Vatica micrantha
- Conservation status: Least Concern (IUCN 3.1)

Scientific classification
- Kingdom: Plantae
- Clade: Embryophytes
- Clade: Tracheophytes
- Clade: Spermatophytes
- Clade: Angiosperms
- Clade: Eudicots
- Clade: Rosids
- Order: Malvales
- Family: Dipterocarpaceae
- Genus: Vatica
- Species: V. micrantha
- Binomial name: Vatica micrantha Slooten
- Synonyms: Sunaptea micrantha (Slooten) Kosterm. ;

= Vatica micrantha =

- Genus: Vatica
- Species: micrantha
- Authority: Slooten
- Conservation status: LC

Species of tree

Vatica micrantha is a tree in the family Dipterocarpaceae, native to Borneo.

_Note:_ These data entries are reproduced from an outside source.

/-! ## Rejected accesses -/

/-- R68: a misaligned access, read or write, is rejected as MISALIGNED and changes nothing but the record. -/
def Obligations.MisalignedAccessIsRejected : Prop :=
  (∀ (we : Bool) (addr : BitVec 8) (w : Word) (s : State), addr.extractLsb' 0 2 ≠ 0#2 →
    access we addr w s = .next (rejected 1#3 addr we s)) ∧
  (∀ (dir : Dir) (slot : BitVec 6) (s : State),
    exec (.accMisaligned01 dir slot) s = .next (rejected 1#3 (slot ++ 0b01#2) (isWrite dir) s) ∧
    exec (.accMisaligned10 dir slot) s = .next (rejected 1#3 (slot ++ 0b10#2) (isWrite dir) s) ∧
    exec (.accMisaligned11 dir slot) s = .next (rejected 1#3 (slot ++ 0b11#2) (isWrite dir) s))

/-- Slots 32 to 63 (R71, code 2 of R160). -/
def Obligations.UnmappedAccessIsRejected : Prop :=
  (∀ (we : Bool) (addr : BitVec 8) (w : Word) (s : State), addr.extractLsb' 0 2 = 0#2 → 0x80 ≤ addr.toNat →
    access we addr w s = .next (rejected 2#3 addr we s)) ∧
  (∀ (dir : Dir) (low : BitVec 5) (s : State),
    exec (.accUnmapped dir low) s = .next (rejected 2#3 (0b1#1 ++ low ++ 0b00#2) (isWrite dir) s))

/-- Writes of slots 0, 3 and 16 to 31 (code 3 of R160). -/
def Obligations.ReadOnlyWriteIsRejected : Prop :=
  (∀ (w : Word) (s : State), decode (.ha 0x100#9 w) = .ok (.wrId w) ∧
    exec (.wrId w) s = .next (rejected 3#3 0x00#8 true s)) ∧
  (∀ (w : Word) (s : State), decode (.ha 0x10C#9 w) = .ok (.wrErrinfo w) ∧
    exec (.wrErrinfo w) s = .next (rejected 3#3 0x0C#8 true s)) ∧
  (∀ (k : Fin 16) (w : Word) (s : State),
    decode (.ha (0b101#3 ++ BitVec.ofNat 4 k.val ++ 0b00#2) w) = .ok (.wrOut k w) ∧
    exec (.wrOut k w) s = .next (rejected 3#3 (0b01#2 ++ BitVec.ofNat 4 k.val ++ 0b00#2) true s))

/-- R163: the first error is kept. -/
def Obligations.FirstErrorIsKept : Prop :=
  ∀ (c : Cause) (addr : BitVec 8) (we : Bool) (s : State),
    (s.err = false →
      recordError c addr we s = { s with err := true, ecode := causeCode c, eaddr := addr, ewe := we }) ∧
    (s.err = true → recordError c addr we s = s)

/-- R100 and R162: the checks, in order, decide whether an access is rejected and with which cause; a rejected access
changes nothing but the record; an access that passes performs its command and answers err = 0. -/
def Obligations.AccessChecksDecide : Prop :=
  ∀ (we : Bool) (addr : BitVec 8) (w : Word) (s : State),
    (∀ c, accessCause we addr w s.busy = some c →
      access we addr w s = .next (rejected (causeCode c) addr we s)) ∧
    (accessCause we addr w s.busy = none →
      ∃ i t, decode (.ha (BitVec.ofBool we ++ addr) w) = .ok i ∧ access we addr w s = exec i s ∧
        exec i s = .next t ∧ t.errOut = false ∧ (we = true → t.rdata = 0#32))

/-- An accepted read changes nothing but the response, and read again it answers the same (20_memory.md R70). -/
def Obligations.AcceptedReadHasNoSideEffect : Prop :=
  ∀ (addr : BitVec 8) (s : State), accessCause false addr 0#32 s.busy = none →
    ∃ v : Word, access false addr 0#32 s = .next { s with rdata := v, errOut := false } ∧
      access false addr 0#32 { s with rdata := v, errOut := false } = .next { s with rdata := v, errOut := false }

/-! ## Reads -/

/-- R101. -/
def Obligations.RdIdReturnsTheConstant : Prop :=
  ∀ (w : Word) (s : State), decode (.ha 0x000#9 w) = .ok .rdId ∧
    exec .rdId s = .next { s with rdata := 0x4B534731#32, errOut := false }

/-- R102, with its example. -/
def Obligations.RdCtrlReturnsTheEnables : Prop :=
  (∀ (w : Word) (s : State), decode (.ha 0x004#9 w) = .ok .rdCtrl ∧
    ∃ v : Word, exec .rdCtrl s = .next { s with rdata := v, errOut := false } ∧
      v.getLsbD 0 = false ∧ v.getLsbD 1 = s.doneIe ∧ v.getLsbD 2 = s.errIe ∧
      (∀ n, 3 ≤ n → v.getLsbD n = false)) ∧
  (∀ s : State, ∃ a, exec (.wrCtrl 0xFFFFFFFE#32) s = .next a ∧
    exec .rdCtrl a = .next { a with rdata := 0x00000006#32, errOut := false })

/-- R104: the word of STATUS bit by bit, the read in a completion's cycle, and the example. -/
def Obligations.RdStatusReturnsTheFlags : Prop :=
  (∀ (w : Word) (s : State), decode (.ha 0x008#9 w) = .ok .rdStatus ∧
    ∃ v : Word, exec .rdStatus s = .next { s with rdata := v, errOut := false } ∧
      v.getLsbD 0 = s.busy ∧ v.getLsbD 1 = s.done ∧ v.getLsbD 2 = s.err ∧ v.getLsbD 3 = false ∧
      v.extractLsb' 4 3 = s.ecode ∧ v.getLsbD 7 = irq s ∧ (∀ n, 8 ≤ n → v.getLsbD n = false) ∧
      (∀ (ts : List Turn) (rest : List HostOp),
        s.host = .access 0x008#9 w :: rest → s.turns = edgeTurns true true [.complete] ++ ts →
        ∃ t, runSteps 2 s = .next t ∧ t.rdata = v)) ∧
  (∀ s : State, s.doneIe = true → s.err = false → s.ecode = 0#3 →
    exec .rdStatus (complete s) = .next { complete s with rdata := 0x00000082#32, errOut := false })

/-- R106: EADDR and EWE, zero whenever ERR is 0, and the example. -/
def Obligations.RdErrinfoReturnsTheRecord : Prop :=
  (∀ (w : Word) (s : State), decode (.ha 0x00C#9 w) = .ok .rdErrinfo ∧
    ∃ v : Word, exec .rdErrinfo s = .next { s with rdata := v, errOut := false } ∧
      v.extractLsb' 0 8 = s.eaddr ∧ v.getLsbD 8 = s.ewe ∧ (∀ n, 9 ≤ n → v.getLsbD n = false) ∧
      (ErrorOk s → s.err = false → v = 0#32)) ∧
  (∀ s : State, s.err = false → ∃ a, access true 0x81#8 5#32 s = .next a ∧
    exec .rdErrinfo a = .next { a with rdata := 0x00000181#32, errOut := false })

/-- R107: COUNTER, which is the running block's counter while BUSY and that plus 1 after its completion. -/
def Obligations.RdCounterReturnsTheCounter : Prop :=
  (∀ (w : Word) (s : State), decode (.ha 0x010#9 w) = .ok .rdCounter ∧
    exec .rdCounter s = .next { s with rdata := s.counter, errOut := false } ∧
    (Inv s → s.busy = true → s.counter = s.s0[12] ∧
      exec .rdCounter (complete s) = .next { complete s with rdata := s.counter + 1#32, errOut := false })) ∧
  exec .rdCounter State.reset = .next { State.reset with rdata := 0x00000001#32, errOut := false }

/-- R109, with its example. -/
def Obligations.RdNonceReturnsTheWord : Prop :=
  (∀ (w : Word) (s : State),
    decode (.ha 0x014#9 w) = .ok .rdNonce0 ∧ decode (.ha 0x018#9 w) = .ok .rdNonce1 ∧
    decode (.ha 0x01C#9 w) = .ok .rdNonce2 ∧
    exec .rdNonce0 s = .next { s with rdata := s.nonce[0], errOut := false } ∧
    exec .rdNonce1 s = .next { s with rdata := s.nonce[1], errOut := false } ∧
    exec .rdNonce2 s = .next { s with rdata := s.nonce[2], errOut := false }) ∧
  (∀ s : State, s.busy = false → ∃ a, exec (.wrNonce1 0x4A000000#32) s = .next a ∧
    exec .rdNonce1 a = .next { a with rdata := 0x4A000000#32, errOut := false })

/-- R111: the key reads 0, whatever was written, and the read is accepted. -/
def Obligations.RdKeyReturnsZero : Prop :=
  (∀ (cmd : BitVec 9) (w : Word), cmd &&& 0x1E3#9 = 0x020#9 →
    ∃ i : Fin 8, i.val = (cmd.extractLsb' 2 3).toNat ∧ decode (.ha cmd w) = .ok (.rdKey i)) ∧
  (∀ (i : Fin 8) (s : State), exec (.rdKey i) s = .next { s with rdata := 0x00000000#32, errOut := false })

/-- R113: word k of OUT, also while BUSY. -/
def Obligations.RdOutReturnsTheLastBlock : Prop :=
  (∀ (cmd : BitVec 9) (w : Word), cmd &&& 0x1C3#9 = 0x040#9 →
    ∃ k : Fin 16, k.val = (cmd.extractLsb' 2 4).toNat ∧ decode (.ha cmd w) = .ok (.rdOut k)) ∧
  (∀ (k : Fin 16) (s : State), exec (.rdOut k) s = .next { s with rdata := s.out[k], errOut := false })

/-! ## Writes -/

/-- R103 and R141: the enables are rewritten by every accepted write; an accepted START latches the inputs and starts
the block in the same access; a START while BUSY is rejected and changes neither enable. -/
def Obligations.WrCtrlWritesEnablesAndStarts : Prop :=
  ∀ (w : Word) (s : State), decode (.ha 0x104#9 w) = .ok (.wrCtrl w) ∧
    (w.getLsbD 0 = false →
      exec (.wrCtrl w) s =
        .next { s with doneIe := w.getLsbD 1, errIe := w.getLsbD 2, rdata := 0#32, errOut := false }) ∧
    (w.getLsbD 0 = true → s.busy = false →
      exec (.wrCtrl w) s =
        .next { s with
          doneIe := w.getLsbD 1, errIe := w.getLsbD 2
          s0 := initState Config.sigma s.key s.counter s.nonce
          x := initState Config.sigma s.key s.counter s.nonce
          busy := true, done := false, phase := 0b01#2, rnd := 0#5, rdata := 0#32, errOut := false }) ∧
    (w.getLsbD 0 = true → s.busy = true → exec (.wrCtrl w) s = .next (rejected 5#3 0x04#8 true s))

/-- R105: write 1 to clear; every other bit of the data is ignored; accepted in every state. -/
def Obligations.WrStatusClearsWhatItNames : Prop :=
  ∀ (w : Word) (s : State), decode (.ha 0x108#9 w) = .ok (.wrStatus w) ∧
    exec (.wrStatus w) s =
      .next { s with
        done := if w.getLsbD 1 then false else s.done
        err := if w.getLsbD 2 then false else s.err
        ecode := if w.getLsbD 2 then 0#3 else s.ecode
        eaddr := if w.getLsbD 2 then 0#8 else s.eaddr
        ewe := if w.getLsbD 2 then false else s.ewe
        rdata := 0#32, errOut := false }

/-- R108, with its example. -/
def Obligations.WrCounterSetsTheCounter : Prop :=
  (∀ (w : Word) (s : State), decode (.ha 0x110#9 w) = .ok (.wrCounter w) ∧
    (s.busy = false → exec (.wrCounter w) s = .next { s with counter := w, rdata := 0#32, errOut := false }) ∧
    (s.busy = true → exec (.wrCounter w) s = .next (rejected 4#3 0x10#8 true s))) ∧
  (∀ s : State, s.busy = false → ∃ a b, exec (.wrCounter 0xFFFFFFFF#32) s = .next a ∧
    exec (.wrCtrl 0x00000001#32) a = .next b ∧ (complete b).counter = 0x00000000#32)

/-- R110: the three words are independent. -/
def Obligations.WrNonceSetsTheWord : Prop :=
  ∀ (w : Word) (s : State),
    decode (.ha 0x114#9 w) = .ok (.wrNonce0 w) ∧ decode (.ha 0x118#9 w) = .ok (.wrNonce1 w) ∧
    decode (.ha 0x11C#9 w) = .ok (.wrNonce2 w) ∧
    (s.busy = false →
      exec (.wrNonce0 w) s =
        .next { s with nonce := #v[w, s.nonce[1], s.nonce[2]], rdata := 0#32, errOut := false } ∧
      exec (.wrNonce1 w) s =
        .next { s with nonce := #v[s.nonce[0], w, s.nonce[2]], rdata := 0#32, errOut := false } ∧
      exec (.wrNonce2 w) s =
        .next { s with nonce := #v[s.nonce[0], s.nonce[1], w], rdata := 0#32, errOut := false }) ∧
    (s.busy = true →
      exec (.wrNonce0 w) s = .next (rejected 4#3 0x14#8 true s) ∧
      exec (.wrNonce1 w) s = .next (rejected 4#3 0x18#8 true s) ∧
      exec (.wrNonce2 w) s = .next (rejected 4#3 0x1C#8 true s))

/-- R112: key word i, and no other. -/
def Obligations.WrKeySetsTheWord : Prop :=
  (∀ (cmd : BitVec 9) (w : Word), cmd &&& 0x1E3#9 = 0x120#9 →
    ∃ i : Fin 8, i.val = (cmd.extractLsb' 2 3).toNat ∧ decode (.ha cmd w) = .ok (.wrKey i w)) ∧
  (∀ (i : Fin 8) (w : Word) (s : State),
    (s.busy = false → ∃ k : Vector Word 8, (∀ j : Fin 8, k[j] = if j = i then w else s.key[j]) ∧
      exec (.wrKey i w) s = .next { s with key := k, rdata := 0#32, errOut := false }) ∧
    (s.busy = true →
      exec (.wrKey i w) s = .next (rejected 4#3 (0b001#3 ++ BitVec.ofNat 3 i.val ++ 0b00#2) true s)))

/-! ## The sequencer and the completion -/

/-- R144, with where RND then stands. -/
def Obligations.SeqColPerformsAColumnRound : Prop :=
  ∀ (r : BitVec 4) (s : State), decode (.seq (0b01#2 ++ r ++ 0b0#1)) = .ok (.seqCol r) ∧
    exec (.seqCol r) s = .next { s with x := columnRound s.x, rnd := s.rnd + 1#5 } ∧
    (PhaseOk s → s.phase = 0b01#2 → s.rnd.toNat % 2 = 0 →
      s.rnd.toNat ≤ 18 ∧ (s.rnd + 1#5).toNat % 2 = 1 ∧ (s.rnd + 1#5).toNat ≤ 19)

/-- R145: at RND = 19 the step moves the sequencer to FINAL, else PHASE stays. -/
def Obligations.SeqDiagPerformsADiagonalRound : Prop :=
  ∀ (r : BitVec 4) (s : State), decode (.seq (0b01#2 ++ r ++ 0b1#1)) = .ok (.seqDiag r) ∧
    (s.rnd = 19#5 →
      exec (.seqDiag r) s = .next { s with x := diagonalRound s.x, rnd := 20#5, phase := 0b10#2 }) ∧
    (s.rnd ≠ 19#5 → exec (.seqDiag r) s = .next { s with x := diagonalRound s.x, rnd := s.rnd + 1#5 })

/-- R146: feed-forward, counter and flags in one step. That X, S0 and RND stand after it, which the equation of whole
states also says, is the model's reading, since R146 does not list them (log 17). -/
def Obligations.SeqFinalPublishesTheBlock : Prop :=
  ∀ (r : BitVec 5) (s : State), decode (.seq (0b10#2 ++ r)) = .ok (.seqFinal r) ∧
    ∃ y : Vector Word 16, (∀ k : Fin 16, y[k] = s.x[k] + s.s0[k]) ∧
      exec (.seqFinal r) s =
        .next { s with out := y, counter := s.s0[12] + 1#32, busy := false, done := true, phase := 0b00#2 }

/-- R142: `Complete()` is enabled exactly when BUSY = 1, and then publishes the block of S0. The model's choices: the turn
in which it is not enabled only passes (log 8), and X, S0 and RND stand after a completion, since R142 does not list
them (log 17). -/
def Obligations.CompletePublishesTheBlock : Prop :=
  ∀ (s : State) (ts : List Turn), s.turns = .complete :: ts →
    (s.busy = true →
      step s = .next { s with
        turns := ts
        out := blockWords Config.sigma (keyWords s.s0) s.s0[12] (nonceWords s.s0)
        counter := s.s0[12] + 1#32, busy := false, done := true, phase := 0b00#2 }) ∧
    (s.busy = false → step s = .next { s with turns := ts })

/-- SEQ_FINAL's effects are those of `Complete()`, in every state of the invariant that it runs in (R146, R143). -/
def Obligations.SeqFinalIsComplete : Prop :=
  ∀ (s : State) (r : BitVec 5), Inv s → s.phase = 0b10#2 → exec (.seqFinal r) s = .next (complete s)

/-- The 21 steps of the reference sequencer compute `Complete()` (R143): the same OUT, COUNTER and flags, every other
field alike but for the internal X and RND. That X is then the state after 20 rounds and RND 20, as SEQ_FINAL leaves
them, and that S0 stands, is the model's reading (log 17). -/
def Obligations.SequencerComputesComplete : Prop :=
  ∀ (s : State) (ts : List Turn),
    s.phase = 0b01#2 → s.rnd = 0#5 → s.x = s.s0 →
    s.s0[0] = Config.sigma[0] → s.s0[1] = Config.sigma[1] → s.s0[2] = Config.sigma[2] → s.s0[3] = Config.sigma[3] →
    runSteps 21 { s with turns := List.replicate 21 Turn.engine ++ ts } =
      .next { complete s with turns := ts, x := roundTimes 20 s.s0, rnd := 20#5 }

/-- An accepted START completes whatever the latency and whatever the host does meanwhile, short of a reset (R201, R202).
The first clause: after the edges of the latency, with an access in those the host chooses, the block of the latched
inputs is published. The second: from the START on, engine turns with host turns anywhere among them keep BUSY at 1 and
stop nowhere, until the completion, which is the 21st engine turn or a completion turn in place of what is left of the
21, publishes the block of the inputs that stood at the START.
That the completion's turn is there is the model's choice of schedule, not something the machine brings about: in the
first clause `latencyTurns` places it, in the second the hypothesis on the last turn does (logs 1, 7). It stands for
the weak fairness that R201 tells such a model to assume. -/
def Obligations.StartCompletesForEveryLatency : Prop :=
  (∀ (reqs : List Bool) (s : State) (ts : List Turn), reqs ≠ [] → s.busy = true →
    ∃ t, runSteps (latencyTurns reqs).length { s with turns := latencyTurns reqs ++ ts } = .next t ∧
      t.busy = false ∧ t.done = true ∧ t.phase = 0b00#2 ∧ t.turns = ts ∧
      t.out = blockWords Config.sigma (keyWords s.s0) s.s0[12] (nonceWords s.s0) ∧ t.counter = s.s0[12] + 1#32) ∧
  (∀ (w : Word) (s : State), w.getLsbD 0 = true → s.busy = false →
    ∃ a, exec (.wrCtrl w) s = .next a ∧
      ∀ (sched ts : List Turn) (last : Turn),
        (∀ u ∈ sched, u = .host ∨ u = .engine) →
        (last = .engine ∧ sched.count .engine = 20) ∨ (last = .complete ∧ sched.count .engine ≤ 20) →
        (∀ k, k ≤ sched.length →
          ∃ u, runSteps k { a with turns := sched ++ last :: ts } = .next u ∧ u.busy = true ∧ u.done = false) ∧
        ∃ t, runSteps (sched.length + 1) { a with turns := sched ++ last :: ts } = .next t ∧
          t.busy = false ∧ t.done = true ∧ t.phase = 0b00#2 ∧ t.turns = ts ∧
          t.out = blockWords Config.sigma s.key s.counter s.nonce ∧ t.counter = s.counter + 1#32)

The specific epithet means 'small flowers'.

==Description==
Vatica micrantha grows up to 35 m tall, with a trunk diameter of up to 60 cm. Its coriaceous leaves are elliptic to lanceolate and measure up to 16 cm long. The inflorescences bear cream-coloured flowers.

==Distribution and habitat==
Vatica micrantha is endemic to Borneo. Its habitat is in mixed dipterocarp forest.